Yes, he’s heard all the rumors about his latest hospitalization. No, he doesn’t have HIV/AIDS, he pronounces. No, his cancer hasn’t come back, he insists. He wouldn’t even entertain the suggestion of a drug relapse.

However, Mr. Barry uncharacteristically divulged other private information. For example, his pending divorce. We gossiped about strange bedfellows in the current and former city administrations. We analyzed the day’s news.

He told ribald jokes, some of them placing himself as the punch line. Always the flirt, he complimented my appearance. Sheepishly, Barry attempted to convince me that he was working to change some of his wanton ways.

“You know, with the womanizing,” he said.

“Don’t even try it; you know you’re going in your grave trying to hit on some woman,” I scolded. We really cracked up then.

As for his future plans? “I’m looking for a house in Ward 8, so I can keep my options open,” he said. “I love Ward 8.”

Ward 8 is undeniably Barryland but “I hope those options don’t include running for office,” I countered.

“Why not?” he bristled. “You’ve got to be kidding, look at you,” I said, giving him grief. “You don’t need it, and we don’t need it either.”
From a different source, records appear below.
-- ==== Sys2Proof/Word.lean ====
section
/-! DEFINITION. The words of ITC-CORE and the plainest arithmetic on them (00_scope.md R8 to R11).
Registers are 32 bits wide, DMEM is byte-addressed, and a bit sequence is a finite list of bits, first bit first. -/

namespace Sys2Proof

/-- A 32-bit register value (R8). -/
abbrev Word := BitVec 32

/-- A byte of DMEM, and a symbol of the alphabet 0 to 255 (R8). -/
abbrev Byte := BitVec 8

/-- A bit sequence, and a vector over GF(2) (R10, R12): `true` is the bit 1. -/
abbrev Bits := List Bool

/-- A matrix over GF(2) as the list of its rows (R12). -/
abbrev BitMatrix := List Bits

/-- `ceil8(x)` of R11: the number of bytes that hold `x` bits. -/
abbrev ceil8 (x : Nat) : Nat := (x + 7) / 8

end Sys2Proof
end

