-- ==== Sys2Proof/Laws/Step.lean ====
section
/-! SUPPORT. What a step can do, said once: the engine completes a command or an illegal word, or the block performs the next
input; and what performing an access can do. -/

namespace Sys2Proof.Machine

/-- The engine's step always answers a next state: the completion of a result. -/
theorem engineStep_cases (s : State) :
    (∃ i, decode s.latch.raw = .ok i ∧ s.engineStep = .next (s.complete (resultOf i s))) ∨
    (∃ e, decode s.latch.raw = .error e ∧ s.engineStep = .next (s.complete (.error .illegalCommand))) := by
  unfold State.engineStep
  cases h : decode s.latch.raw with
  | ok i => exact .inl ⟨i, rfl, exec_eq i s⟩
  | error e => exact .inr ⟨e, rfl, rfl⟩

/-- A step is the engine's completion or the performance of the next input. -/
theorem step_cases {s t : State} (h : step s = .next t) :
    (s.engineMoves = true ∧ ∃ r, t = s.complete r ∧
      ((∃ i, decode s.latch.raw = .ok i ∧ r = resultOf i s) ∨
       (∃ e, decode s.latch.raw = .error e ∧ r = .error .illegalCommand))) ∨
    (s.engineMoves = false ∧ t = s.inputStep) := by
  unfold step at h
  split at h
  · rename_i hm
    refine .inl ⟨hm, ?_⟩
    rcases engineStep_cases s with ⟨i, hd, he⟩ | ⟨e, hd, he⟩
    · rw [he] at h; injection h with h
      exact ⟨_, h.symm, .inl ⟨i, hd, rfl⟩⟩
    · rw [he] at h; injection h with h
      exact ⟨_, h.symm, .inr ⟨e, hd, rfl⟩⟩
  · rename_i hm
    injection h with h
    exact .inr ⟨by simpa using hm, h.symm⟩

/-- Every step answers a next state: nothing stops the machine. -/
theorem step_next (s : State) : ∃ t, step s = .next t := by
  unfold step
  split
  · rcases engineStep_cases s with ⟨i, _, he⟩ | ⟨e, _, he⟩
    · exact ⟨_, he⟩
    · exact ⟨_, he⟩
  · exact ⟨_, rfl⟩

/-- What performing an access can do: nothing but the response, a register write, or a write of 1, 2 or 4 bytes that lie
wholly below DMEM_SIZE. -/
theorem performAccess_cases (s : State) (a : BusAccess) :
    (∃ r, s.performAccess a = s.respond r) ∨
    (∃ r v, s.inReset = false ∧ Params.target s.params a = .register r ∧ a.kind = .write v ∧
      s.performAccess a = (s.writeRegister r v).respond .done) ∨
    (∃ d v, s.inReset = false ∧ Params.target s.params a = .dmem d ∧ a.kind = .write v ∧
      s.performAccess a = State.respond { s with mem := Memory.write s.mem d (beBytes a.bytes v.toNat) } .done) := by
  unfold State.performAccess
  cases hr : s.inReset with
  | true =>
    cases hk : a.kind with
    | read => exact .inl ⟨.data 0#32, rfl⟩
    | write v => exact .inl ⟨.done, rfl⟩
  | false =>
    simp only [Bool.false_eq_true, if_false]
    cases ht : Params.target s.params a with
    | outside => exact .inl ⟨.notSelected, by cases a.kind <;> rfl⟩
    | reserved => exact .inl ⟨.busError, by cases a.kind <;> rfl⟩
    | badDmem => exact .inl ⟨.busError, by cases a.kind <;> rfl⟩
    | register r =>
      cases hk : a.kind with
      | read => exact .inl ⟨_, rfl⟩
      | write v => exact .inr (.inl ⟨r, v, trivial, rfl, rfl, rfl⟩)
    | dmem d =>
      cases hk : a.kind with
      | read => exact .inl ⟨_, rfl⟩
      | write v => exact .inr (.inr ⟨d, v, trivial, rfl, rfl, rfl⟩)

/-- A register write changes no parameter. -/
@[simp] theorem State.writeRegister_params (s : State) (r : Reg) (v : Word) : (s.writeRegister r v).params = s.params := by
  cases r <;> simp only [State.writeRegister, State.writeCtrl, State.writeStatus, State.writeCmd] <;> repeat' split
  all_goals rfl

/-- Performing an access changes no parameter. -/
@[simp] theorem State.performAccess_params (s : State) (a : BusAccess) : (s.performAccess a).params = s.params := by
  rcases performAccess_cases s a with ⟨r, h⟩ | ⟨r, v, -, -, -, h⟩ | ⟨d, v, -, -, -, h⟩
  · rw [h]; rfl
  · rw [h]; exact State.writeRegister_params s r v
  · rw [h]; rfl

/-- No step changes a parameter: not the sizes, not BASE, not the routing of IRQ (log 1, log 25). -/
theorem step_params {s t : State} (h : step s = .next t) : t.params = s.params := by
  rcases step_cases h with ⟨-, r, rfl, -⟩ | ⟨-, rfl⟩
  · cases r <;> rfl
  · unfold State.inputStep
    split
    · rfl
    · rw [State.performAccess_params]; rfl
    · split <;> rw [State.performAccess_params] <;> rfl
    · simp only [State.driveResetLine]; repeat' split
      all_goals rfl

/-- The line of the routing parameter carries IRQ. -/
@[simp] theorem State.irqOnLine_own (s : State) : s.irqOnLine s.params.irqLine = s.irq := by simp [State.irqOnLine]

/-- Every other line of the platform's interrupt controller is left alone. -/
theorem State.irqOnLine_other {s : State} {line : Nat} (h : line ≠ s.params.irqLine) : s.irqOnLine line = false := by
  simp [State.irqOnLine, h]

/-- An accepted DMEM target lies wholly below DMEM_SIZE (R202). -/
theorem target_dmem_bound {p : Params} {a : BusAccess} {d : Nat} (h : Params.target p a = .dmem d) :
    d + a.bytes ≤ p.dmemSize := by
  unfold Params.target at h
  split at h
  · cases h
  · unfold Params.targetAt at h
    split at h
    · split at h
      · cases ho : Reg.atOffset (a.address - p.base) <;> rw [ho] at h <;> cases h
      · cases h
    · split at h
      · rename_i hok
        injection h with h
        subst h
        simp only [Params.dmemAccessOk, Bool.and_eq_true, decide_eq_true_eq] at hok
        exact hok.2
      · split at h <;> cases h

end Sys2Proof.Machine
end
I learned a long time ago never to count Marion Barry down and out. In high spirits and putting his best foot forward that day, he appeared on the mend.

“Wait ‘till they see this 175-pound [expletive] come back,” he boasted.

On Wednesday, when I telephoned, he said “I’m feeling better. That pneumonia knocked me [out], but there are some good doctors over there and the Lord took care of me.”

The past notwithstanding, I’m not alone in wishing “Tha May-ah,” who continues to Barry-battle all manner of adversity and mysterious maladies, a most speedy recovery.